What the exercise asks: Wherever the string "their" shows up in the records below, return that line.

-- Opening Marker --

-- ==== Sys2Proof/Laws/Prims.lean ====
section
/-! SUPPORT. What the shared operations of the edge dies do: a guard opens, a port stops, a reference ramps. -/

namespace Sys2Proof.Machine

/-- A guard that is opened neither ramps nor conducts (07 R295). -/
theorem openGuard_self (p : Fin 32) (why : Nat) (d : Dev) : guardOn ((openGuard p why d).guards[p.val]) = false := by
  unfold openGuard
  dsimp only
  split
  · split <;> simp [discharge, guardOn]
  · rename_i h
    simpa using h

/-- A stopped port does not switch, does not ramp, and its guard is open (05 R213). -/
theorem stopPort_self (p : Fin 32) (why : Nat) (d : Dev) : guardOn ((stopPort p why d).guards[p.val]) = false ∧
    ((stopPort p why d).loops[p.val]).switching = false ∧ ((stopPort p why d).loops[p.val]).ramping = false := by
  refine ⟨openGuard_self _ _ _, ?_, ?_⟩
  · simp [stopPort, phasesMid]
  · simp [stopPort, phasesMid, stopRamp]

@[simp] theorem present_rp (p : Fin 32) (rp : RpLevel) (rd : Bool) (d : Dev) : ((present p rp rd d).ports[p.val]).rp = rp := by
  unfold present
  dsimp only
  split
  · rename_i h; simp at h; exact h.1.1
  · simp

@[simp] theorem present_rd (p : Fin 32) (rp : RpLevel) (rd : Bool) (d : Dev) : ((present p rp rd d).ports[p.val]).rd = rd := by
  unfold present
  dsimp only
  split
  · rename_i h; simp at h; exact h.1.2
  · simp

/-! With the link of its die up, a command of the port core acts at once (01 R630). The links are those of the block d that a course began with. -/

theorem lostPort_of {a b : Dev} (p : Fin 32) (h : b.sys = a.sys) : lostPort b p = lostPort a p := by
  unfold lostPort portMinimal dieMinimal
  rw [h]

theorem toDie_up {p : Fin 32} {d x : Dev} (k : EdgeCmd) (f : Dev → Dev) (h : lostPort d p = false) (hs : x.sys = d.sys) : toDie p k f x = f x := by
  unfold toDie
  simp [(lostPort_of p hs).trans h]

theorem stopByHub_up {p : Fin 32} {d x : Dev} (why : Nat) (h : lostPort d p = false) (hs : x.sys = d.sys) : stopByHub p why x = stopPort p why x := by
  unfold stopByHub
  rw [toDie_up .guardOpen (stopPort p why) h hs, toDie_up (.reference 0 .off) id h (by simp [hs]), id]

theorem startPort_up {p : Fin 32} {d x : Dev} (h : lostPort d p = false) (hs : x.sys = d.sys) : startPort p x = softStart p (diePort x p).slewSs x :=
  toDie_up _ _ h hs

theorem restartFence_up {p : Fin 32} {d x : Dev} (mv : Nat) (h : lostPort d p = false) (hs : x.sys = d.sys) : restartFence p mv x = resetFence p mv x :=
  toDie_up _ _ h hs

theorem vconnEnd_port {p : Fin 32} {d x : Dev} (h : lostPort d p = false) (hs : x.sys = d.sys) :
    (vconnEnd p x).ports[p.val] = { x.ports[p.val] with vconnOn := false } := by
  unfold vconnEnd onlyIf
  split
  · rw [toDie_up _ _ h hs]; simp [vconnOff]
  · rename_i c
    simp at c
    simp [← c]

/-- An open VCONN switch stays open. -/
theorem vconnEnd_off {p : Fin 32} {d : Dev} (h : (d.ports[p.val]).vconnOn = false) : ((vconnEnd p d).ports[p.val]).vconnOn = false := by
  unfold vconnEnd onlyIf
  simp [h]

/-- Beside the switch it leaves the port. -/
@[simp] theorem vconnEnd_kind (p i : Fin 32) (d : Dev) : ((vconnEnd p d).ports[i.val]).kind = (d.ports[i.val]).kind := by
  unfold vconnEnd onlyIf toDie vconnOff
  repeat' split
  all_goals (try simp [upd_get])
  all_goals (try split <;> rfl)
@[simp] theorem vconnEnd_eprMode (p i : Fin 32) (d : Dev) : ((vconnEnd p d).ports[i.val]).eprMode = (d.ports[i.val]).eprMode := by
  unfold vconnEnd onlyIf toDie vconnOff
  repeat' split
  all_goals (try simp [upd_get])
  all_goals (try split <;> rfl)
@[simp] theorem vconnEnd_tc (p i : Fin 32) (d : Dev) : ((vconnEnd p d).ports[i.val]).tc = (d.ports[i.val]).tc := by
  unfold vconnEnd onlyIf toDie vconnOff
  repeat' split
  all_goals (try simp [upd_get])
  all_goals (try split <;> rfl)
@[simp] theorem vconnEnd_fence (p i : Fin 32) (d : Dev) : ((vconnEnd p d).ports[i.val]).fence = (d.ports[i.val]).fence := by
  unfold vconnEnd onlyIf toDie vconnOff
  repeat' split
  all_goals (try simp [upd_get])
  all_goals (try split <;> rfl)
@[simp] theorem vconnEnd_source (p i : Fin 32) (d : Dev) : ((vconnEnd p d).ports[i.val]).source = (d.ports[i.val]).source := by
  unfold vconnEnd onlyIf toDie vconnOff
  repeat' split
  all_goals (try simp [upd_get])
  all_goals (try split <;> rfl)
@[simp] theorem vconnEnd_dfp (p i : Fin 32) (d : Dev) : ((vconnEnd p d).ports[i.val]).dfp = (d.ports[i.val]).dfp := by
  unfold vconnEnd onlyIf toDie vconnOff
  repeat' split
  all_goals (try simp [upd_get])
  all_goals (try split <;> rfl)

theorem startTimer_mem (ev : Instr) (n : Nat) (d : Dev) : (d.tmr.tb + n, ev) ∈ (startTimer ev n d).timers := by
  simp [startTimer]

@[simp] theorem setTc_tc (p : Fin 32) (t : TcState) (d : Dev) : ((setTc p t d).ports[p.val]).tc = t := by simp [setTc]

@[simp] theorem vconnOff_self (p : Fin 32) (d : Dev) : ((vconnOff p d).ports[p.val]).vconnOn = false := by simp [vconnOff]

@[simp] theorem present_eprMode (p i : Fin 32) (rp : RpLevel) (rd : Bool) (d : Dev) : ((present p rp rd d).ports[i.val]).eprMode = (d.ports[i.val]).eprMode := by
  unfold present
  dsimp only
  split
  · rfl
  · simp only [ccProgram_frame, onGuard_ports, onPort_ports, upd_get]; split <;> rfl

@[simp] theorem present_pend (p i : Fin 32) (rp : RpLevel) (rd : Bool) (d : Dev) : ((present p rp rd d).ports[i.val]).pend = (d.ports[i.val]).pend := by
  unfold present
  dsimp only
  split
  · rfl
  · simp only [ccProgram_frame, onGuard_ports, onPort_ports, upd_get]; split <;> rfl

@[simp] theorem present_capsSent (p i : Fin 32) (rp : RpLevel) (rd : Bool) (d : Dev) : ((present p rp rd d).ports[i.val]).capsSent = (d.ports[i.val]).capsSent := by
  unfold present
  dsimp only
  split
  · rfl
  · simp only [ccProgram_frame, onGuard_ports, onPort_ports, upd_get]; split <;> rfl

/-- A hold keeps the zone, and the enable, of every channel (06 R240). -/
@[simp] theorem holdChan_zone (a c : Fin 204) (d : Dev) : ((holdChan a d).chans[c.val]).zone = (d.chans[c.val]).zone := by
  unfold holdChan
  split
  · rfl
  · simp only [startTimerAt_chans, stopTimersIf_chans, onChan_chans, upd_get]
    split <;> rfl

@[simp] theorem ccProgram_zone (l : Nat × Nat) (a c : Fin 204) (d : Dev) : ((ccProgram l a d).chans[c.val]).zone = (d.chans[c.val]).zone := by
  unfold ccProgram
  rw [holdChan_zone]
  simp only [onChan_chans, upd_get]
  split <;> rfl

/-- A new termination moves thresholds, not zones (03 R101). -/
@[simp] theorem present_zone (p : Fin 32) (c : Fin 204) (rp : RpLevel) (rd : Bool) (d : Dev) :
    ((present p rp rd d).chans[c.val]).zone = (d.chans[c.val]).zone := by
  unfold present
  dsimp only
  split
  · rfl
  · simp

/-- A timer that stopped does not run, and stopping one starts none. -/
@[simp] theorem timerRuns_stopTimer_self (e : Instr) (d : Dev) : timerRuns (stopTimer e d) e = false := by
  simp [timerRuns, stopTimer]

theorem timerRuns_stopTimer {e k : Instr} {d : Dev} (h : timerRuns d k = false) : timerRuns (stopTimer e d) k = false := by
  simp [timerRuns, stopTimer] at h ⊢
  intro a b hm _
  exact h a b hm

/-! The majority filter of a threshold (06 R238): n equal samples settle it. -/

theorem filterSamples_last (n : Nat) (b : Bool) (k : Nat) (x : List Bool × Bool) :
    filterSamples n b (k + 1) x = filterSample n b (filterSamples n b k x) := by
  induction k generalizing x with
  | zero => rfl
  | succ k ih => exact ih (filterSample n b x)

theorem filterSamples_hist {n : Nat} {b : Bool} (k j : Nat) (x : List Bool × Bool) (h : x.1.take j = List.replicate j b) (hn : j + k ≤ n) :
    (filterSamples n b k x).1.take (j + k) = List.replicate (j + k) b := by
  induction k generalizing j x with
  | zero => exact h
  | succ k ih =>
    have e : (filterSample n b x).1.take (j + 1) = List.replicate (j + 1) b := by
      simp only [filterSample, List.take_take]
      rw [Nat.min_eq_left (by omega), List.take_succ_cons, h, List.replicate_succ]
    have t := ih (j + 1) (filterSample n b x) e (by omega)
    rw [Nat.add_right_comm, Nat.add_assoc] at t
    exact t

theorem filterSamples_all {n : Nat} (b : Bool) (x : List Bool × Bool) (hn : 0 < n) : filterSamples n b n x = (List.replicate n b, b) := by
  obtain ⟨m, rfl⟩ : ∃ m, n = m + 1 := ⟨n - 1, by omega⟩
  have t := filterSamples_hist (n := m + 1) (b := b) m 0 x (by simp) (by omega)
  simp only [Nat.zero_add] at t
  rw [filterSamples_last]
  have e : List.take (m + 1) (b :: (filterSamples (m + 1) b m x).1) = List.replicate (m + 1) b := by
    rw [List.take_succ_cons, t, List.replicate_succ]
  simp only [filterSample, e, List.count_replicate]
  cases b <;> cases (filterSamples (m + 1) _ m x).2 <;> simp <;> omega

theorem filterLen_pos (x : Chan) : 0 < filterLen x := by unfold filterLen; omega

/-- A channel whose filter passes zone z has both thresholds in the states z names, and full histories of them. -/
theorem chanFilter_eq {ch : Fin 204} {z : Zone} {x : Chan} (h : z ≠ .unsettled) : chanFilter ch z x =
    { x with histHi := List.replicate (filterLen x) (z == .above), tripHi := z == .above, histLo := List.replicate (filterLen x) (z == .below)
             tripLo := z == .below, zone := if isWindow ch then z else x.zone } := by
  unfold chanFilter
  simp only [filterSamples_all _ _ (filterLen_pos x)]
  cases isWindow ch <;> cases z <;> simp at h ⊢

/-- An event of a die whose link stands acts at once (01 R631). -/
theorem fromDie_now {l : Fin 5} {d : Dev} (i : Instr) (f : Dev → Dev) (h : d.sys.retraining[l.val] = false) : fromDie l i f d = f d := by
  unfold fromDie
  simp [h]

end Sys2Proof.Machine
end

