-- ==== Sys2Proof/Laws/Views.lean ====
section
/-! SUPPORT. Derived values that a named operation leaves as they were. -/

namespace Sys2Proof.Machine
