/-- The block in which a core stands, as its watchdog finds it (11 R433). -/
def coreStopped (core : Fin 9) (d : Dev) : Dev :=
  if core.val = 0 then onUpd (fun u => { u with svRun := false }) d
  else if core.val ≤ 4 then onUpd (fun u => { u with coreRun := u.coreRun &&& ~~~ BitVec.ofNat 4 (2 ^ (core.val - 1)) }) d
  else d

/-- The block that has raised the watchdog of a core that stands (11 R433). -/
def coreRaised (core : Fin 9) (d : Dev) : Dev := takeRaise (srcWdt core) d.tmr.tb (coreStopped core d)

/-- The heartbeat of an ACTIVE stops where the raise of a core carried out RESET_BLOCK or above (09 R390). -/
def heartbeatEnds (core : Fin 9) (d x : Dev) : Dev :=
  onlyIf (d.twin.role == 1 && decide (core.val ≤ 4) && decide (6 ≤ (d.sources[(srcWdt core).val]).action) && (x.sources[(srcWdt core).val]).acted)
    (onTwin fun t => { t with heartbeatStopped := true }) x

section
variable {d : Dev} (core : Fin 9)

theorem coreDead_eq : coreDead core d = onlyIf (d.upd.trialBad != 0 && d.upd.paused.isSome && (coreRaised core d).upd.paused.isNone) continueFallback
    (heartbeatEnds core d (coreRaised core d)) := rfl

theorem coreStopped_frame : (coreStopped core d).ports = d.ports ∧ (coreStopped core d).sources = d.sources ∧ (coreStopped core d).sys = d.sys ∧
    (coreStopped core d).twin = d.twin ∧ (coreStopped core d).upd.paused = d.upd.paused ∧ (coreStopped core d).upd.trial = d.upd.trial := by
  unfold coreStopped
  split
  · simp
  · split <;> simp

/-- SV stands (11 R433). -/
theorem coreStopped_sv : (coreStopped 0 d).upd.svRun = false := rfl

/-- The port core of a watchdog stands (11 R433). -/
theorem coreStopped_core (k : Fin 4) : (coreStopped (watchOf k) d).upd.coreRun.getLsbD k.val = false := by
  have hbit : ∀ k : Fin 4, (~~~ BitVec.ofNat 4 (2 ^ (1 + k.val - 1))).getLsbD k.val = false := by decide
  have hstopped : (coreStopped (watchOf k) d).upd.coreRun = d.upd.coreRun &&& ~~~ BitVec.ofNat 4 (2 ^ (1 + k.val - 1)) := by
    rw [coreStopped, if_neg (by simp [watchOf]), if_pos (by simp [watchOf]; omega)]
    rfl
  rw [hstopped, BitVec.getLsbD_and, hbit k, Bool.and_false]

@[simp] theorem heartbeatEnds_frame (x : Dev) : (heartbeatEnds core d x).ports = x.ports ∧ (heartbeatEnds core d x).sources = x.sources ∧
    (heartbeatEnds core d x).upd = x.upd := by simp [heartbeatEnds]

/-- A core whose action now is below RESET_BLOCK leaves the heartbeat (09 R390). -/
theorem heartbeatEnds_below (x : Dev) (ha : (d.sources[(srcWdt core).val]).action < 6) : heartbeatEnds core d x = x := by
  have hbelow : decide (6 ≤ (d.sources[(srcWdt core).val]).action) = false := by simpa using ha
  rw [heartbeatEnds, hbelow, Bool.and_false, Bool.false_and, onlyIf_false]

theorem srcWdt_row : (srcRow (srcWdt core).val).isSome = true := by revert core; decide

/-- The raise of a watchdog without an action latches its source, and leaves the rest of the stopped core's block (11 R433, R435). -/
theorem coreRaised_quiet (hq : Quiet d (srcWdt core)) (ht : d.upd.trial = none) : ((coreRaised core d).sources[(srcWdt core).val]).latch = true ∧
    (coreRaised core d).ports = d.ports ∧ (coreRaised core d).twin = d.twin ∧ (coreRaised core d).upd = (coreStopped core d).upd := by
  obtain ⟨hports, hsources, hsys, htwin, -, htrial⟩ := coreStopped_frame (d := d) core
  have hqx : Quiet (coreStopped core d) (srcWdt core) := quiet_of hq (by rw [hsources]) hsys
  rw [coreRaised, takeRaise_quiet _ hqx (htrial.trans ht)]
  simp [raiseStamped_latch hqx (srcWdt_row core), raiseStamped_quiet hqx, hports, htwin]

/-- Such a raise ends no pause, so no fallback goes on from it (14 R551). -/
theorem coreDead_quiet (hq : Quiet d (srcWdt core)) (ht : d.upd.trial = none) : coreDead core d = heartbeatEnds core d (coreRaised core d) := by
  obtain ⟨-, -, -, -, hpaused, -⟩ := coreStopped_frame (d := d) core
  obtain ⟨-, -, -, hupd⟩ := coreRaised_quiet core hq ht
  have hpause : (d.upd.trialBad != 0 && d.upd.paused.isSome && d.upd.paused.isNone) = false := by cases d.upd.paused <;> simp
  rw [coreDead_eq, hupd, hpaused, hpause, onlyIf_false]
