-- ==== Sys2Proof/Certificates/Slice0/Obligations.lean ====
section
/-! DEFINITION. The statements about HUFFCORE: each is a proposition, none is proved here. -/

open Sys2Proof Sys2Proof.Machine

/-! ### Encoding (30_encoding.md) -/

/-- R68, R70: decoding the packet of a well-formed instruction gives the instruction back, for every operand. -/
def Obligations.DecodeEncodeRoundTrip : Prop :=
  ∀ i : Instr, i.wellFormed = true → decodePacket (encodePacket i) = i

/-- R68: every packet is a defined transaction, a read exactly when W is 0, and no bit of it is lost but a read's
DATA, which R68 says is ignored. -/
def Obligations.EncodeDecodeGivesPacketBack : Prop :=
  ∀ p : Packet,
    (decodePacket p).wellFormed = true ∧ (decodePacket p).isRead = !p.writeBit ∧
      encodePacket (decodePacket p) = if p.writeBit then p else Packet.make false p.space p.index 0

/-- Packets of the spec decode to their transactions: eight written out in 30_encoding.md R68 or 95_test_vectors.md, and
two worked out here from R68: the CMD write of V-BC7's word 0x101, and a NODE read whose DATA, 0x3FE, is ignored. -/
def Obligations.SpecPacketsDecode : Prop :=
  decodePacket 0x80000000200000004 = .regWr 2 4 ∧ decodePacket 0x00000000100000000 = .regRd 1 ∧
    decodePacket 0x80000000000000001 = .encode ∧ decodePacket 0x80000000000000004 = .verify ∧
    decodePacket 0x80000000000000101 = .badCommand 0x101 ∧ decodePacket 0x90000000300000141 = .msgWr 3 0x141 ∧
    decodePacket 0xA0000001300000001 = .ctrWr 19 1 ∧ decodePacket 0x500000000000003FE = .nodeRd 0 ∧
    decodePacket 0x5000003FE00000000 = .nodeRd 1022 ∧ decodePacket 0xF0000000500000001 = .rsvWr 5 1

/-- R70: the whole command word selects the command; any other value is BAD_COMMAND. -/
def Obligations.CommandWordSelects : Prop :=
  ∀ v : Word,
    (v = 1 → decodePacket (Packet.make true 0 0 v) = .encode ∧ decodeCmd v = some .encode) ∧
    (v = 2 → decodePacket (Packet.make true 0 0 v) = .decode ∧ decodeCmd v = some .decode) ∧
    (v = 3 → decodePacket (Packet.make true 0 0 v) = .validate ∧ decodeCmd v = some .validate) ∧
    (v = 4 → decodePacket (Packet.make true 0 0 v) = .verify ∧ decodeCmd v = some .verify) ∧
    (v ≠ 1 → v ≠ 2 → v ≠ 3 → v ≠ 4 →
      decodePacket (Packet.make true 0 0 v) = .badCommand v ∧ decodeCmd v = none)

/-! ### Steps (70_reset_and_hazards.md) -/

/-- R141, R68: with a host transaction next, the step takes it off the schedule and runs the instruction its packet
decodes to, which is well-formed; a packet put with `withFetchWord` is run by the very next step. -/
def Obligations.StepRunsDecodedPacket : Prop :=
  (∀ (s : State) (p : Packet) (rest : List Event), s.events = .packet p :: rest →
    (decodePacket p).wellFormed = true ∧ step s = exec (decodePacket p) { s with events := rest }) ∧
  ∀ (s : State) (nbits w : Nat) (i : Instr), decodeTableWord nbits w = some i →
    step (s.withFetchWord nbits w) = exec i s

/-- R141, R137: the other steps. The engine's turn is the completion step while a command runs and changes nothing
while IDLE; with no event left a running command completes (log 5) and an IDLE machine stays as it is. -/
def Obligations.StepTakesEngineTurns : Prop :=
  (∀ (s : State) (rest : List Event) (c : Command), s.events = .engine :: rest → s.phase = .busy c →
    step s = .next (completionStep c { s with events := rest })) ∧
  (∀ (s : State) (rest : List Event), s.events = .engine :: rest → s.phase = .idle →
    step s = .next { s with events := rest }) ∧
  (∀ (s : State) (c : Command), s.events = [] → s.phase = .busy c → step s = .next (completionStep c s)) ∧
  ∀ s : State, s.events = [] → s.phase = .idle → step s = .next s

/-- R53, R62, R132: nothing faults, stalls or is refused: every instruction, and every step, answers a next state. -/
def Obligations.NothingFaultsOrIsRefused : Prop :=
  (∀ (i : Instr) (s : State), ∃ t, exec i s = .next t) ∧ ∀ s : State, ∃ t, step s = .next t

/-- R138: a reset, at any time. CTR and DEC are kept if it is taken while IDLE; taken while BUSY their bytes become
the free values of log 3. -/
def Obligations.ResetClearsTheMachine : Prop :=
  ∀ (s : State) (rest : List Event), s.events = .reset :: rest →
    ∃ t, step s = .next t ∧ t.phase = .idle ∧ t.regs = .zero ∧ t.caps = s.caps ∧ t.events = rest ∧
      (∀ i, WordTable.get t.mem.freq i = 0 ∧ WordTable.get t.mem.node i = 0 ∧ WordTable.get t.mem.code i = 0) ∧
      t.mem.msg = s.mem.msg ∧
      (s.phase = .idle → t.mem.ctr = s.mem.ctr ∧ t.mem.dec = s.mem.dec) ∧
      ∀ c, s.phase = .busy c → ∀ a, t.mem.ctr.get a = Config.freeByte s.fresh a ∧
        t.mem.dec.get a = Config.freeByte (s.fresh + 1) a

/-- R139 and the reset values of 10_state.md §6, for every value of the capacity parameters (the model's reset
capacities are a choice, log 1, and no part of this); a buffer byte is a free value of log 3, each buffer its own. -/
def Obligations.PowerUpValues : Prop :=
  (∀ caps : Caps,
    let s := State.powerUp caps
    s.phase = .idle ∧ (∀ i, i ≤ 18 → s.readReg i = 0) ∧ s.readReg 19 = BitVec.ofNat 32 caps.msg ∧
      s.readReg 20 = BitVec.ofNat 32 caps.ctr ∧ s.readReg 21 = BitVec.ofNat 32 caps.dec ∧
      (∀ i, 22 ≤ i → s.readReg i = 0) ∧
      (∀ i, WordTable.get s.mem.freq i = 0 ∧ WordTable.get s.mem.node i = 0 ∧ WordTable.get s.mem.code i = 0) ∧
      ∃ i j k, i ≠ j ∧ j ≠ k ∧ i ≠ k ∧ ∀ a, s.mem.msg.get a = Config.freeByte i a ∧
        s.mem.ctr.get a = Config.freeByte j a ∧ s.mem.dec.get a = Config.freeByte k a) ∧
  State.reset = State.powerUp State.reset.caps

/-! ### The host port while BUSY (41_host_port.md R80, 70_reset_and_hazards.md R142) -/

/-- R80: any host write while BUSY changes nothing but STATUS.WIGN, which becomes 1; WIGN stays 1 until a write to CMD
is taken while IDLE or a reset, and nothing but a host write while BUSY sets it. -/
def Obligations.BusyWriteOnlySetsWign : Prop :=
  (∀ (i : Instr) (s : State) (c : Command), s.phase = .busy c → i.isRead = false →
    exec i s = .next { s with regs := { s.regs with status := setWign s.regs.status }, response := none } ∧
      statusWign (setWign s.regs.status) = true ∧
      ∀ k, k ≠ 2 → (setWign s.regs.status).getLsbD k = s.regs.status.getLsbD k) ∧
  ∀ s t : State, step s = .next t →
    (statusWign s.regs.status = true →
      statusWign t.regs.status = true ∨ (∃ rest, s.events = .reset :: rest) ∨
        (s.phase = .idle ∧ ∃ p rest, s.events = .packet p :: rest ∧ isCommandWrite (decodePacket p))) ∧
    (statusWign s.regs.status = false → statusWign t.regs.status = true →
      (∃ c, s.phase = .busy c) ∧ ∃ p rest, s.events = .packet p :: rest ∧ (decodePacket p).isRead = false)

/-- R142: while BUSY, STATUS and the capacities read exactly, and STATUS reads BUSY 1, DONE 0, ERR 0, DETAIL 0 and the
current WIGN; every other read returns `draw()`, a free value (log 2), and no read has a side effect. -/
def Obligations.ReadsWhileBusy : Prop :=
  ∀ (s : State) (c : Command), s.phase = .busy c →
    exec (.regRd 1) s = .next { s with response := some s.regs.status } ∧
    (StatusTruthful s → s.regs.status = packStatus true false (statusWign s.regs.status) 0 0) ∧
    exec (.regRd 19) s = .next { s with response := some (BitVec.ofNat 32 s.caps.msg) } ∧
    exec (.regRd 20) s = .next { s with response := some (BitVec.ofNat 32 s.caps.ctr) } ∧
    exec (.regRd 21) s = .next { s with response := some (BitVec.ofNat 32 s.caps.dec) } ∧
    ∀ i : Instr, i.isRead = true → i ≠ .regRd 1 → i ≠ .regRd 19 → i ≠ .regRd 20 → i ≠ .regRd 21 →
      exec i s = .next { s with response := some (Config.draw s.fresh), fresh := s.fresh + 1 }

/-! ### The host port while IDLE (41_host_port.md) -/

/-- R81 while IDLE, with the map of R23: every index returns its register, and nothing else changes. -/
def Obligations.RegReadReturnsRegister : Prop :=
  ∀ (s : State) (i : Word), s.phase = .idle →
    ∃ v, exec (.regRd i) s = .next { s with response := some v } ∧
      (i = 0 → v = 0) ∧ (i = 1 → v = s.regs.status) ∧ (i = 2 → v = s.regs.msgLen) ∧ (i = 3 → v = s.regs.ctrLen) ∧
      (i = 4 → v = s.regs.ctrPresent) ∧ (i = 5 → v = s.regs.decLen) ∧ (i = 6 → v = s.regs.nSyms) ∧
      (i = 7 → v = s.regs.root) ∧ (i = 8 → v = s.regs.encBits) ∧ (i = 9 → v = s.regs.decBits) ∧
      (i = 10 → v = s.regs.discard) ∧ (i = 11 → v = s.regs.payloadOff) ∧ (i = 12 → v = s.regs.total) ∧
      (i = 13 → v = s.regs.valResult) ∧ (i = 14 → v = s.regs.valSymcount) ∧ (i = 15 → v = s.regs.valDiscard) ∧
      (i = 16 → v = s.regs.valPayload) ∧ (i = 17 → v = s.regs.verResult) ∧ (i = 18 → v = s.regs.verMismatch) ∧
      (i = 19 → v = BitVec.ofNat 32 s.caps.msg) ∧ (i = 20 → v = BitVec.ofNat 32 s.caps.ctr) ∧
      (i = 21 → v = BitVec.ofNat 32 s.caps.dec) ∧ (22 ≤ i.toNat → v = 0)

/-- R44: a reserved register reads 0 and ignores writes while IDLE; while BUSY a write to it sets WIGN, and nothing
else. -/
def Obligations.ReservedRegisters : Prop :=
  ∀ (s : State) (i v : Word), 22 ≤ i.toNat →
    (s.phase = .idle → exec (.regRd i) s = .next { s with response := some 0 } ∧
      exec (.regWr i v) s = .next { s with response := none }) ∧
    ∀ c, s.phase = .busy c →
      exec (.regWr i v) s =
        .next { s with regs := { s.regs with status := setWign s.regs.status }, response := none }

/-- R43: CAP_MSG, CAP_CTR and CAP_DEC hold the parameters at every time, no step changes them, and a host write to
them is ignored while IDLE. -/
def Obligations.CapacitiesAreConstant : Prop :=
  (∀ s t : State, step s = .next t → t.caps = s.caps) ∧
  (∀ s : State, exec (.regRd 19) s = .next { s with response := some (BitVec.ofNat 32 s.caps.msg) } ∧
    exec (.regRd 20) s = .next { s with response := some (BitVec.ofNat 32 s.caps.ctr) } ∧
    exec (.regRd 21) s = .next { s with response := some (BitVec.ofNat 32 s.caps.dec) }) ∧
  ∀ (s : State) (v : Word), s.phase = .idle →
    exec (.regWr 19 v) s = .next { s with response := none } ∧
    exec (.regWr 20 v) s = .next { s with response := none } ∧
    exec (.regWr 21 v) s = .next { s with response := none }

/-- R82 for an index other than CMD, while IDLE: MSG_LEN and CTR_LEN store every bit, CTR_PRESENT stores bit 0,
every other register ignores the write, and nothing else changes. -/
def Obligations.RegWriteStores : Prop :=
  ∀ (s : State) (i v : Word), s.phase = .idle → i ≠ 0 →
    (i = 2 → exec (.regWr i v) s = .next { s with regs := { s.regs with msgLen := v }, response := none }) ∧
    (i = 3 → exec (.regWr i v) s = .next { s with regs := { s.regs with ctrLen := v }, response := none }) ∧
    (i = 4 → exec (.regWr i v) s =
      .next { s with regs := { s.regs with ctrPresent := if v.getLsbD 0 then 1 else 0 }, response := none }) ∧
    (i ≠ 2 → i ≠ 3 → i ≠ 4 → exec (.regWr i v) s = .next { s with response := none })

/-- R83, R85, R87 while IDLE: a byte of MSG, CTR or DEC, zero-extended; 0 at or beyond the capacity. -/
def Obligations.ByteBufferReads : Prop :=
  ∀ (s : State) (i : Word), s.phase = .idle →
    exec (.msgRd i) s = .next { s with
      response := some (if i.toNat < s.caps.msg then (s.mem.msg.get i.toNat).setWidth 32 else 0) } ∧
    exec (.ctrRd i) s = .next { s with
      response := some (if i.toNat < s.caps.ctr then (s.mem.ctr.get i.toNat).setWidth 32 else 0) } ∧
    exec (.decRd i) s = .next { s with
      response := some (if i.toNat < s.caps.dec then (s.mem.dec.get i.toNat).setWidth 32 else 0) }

-- Closing Marker --

Output for this task:
/-- Packets of the spec decode to their transactions: eight written out in 30_encoding.md R68 or 95_test_vectors.md, and
/-- R138: a reset, at any time. CTR and DEC are kept if it is taken while IDLE; taken while BUSY their bytes become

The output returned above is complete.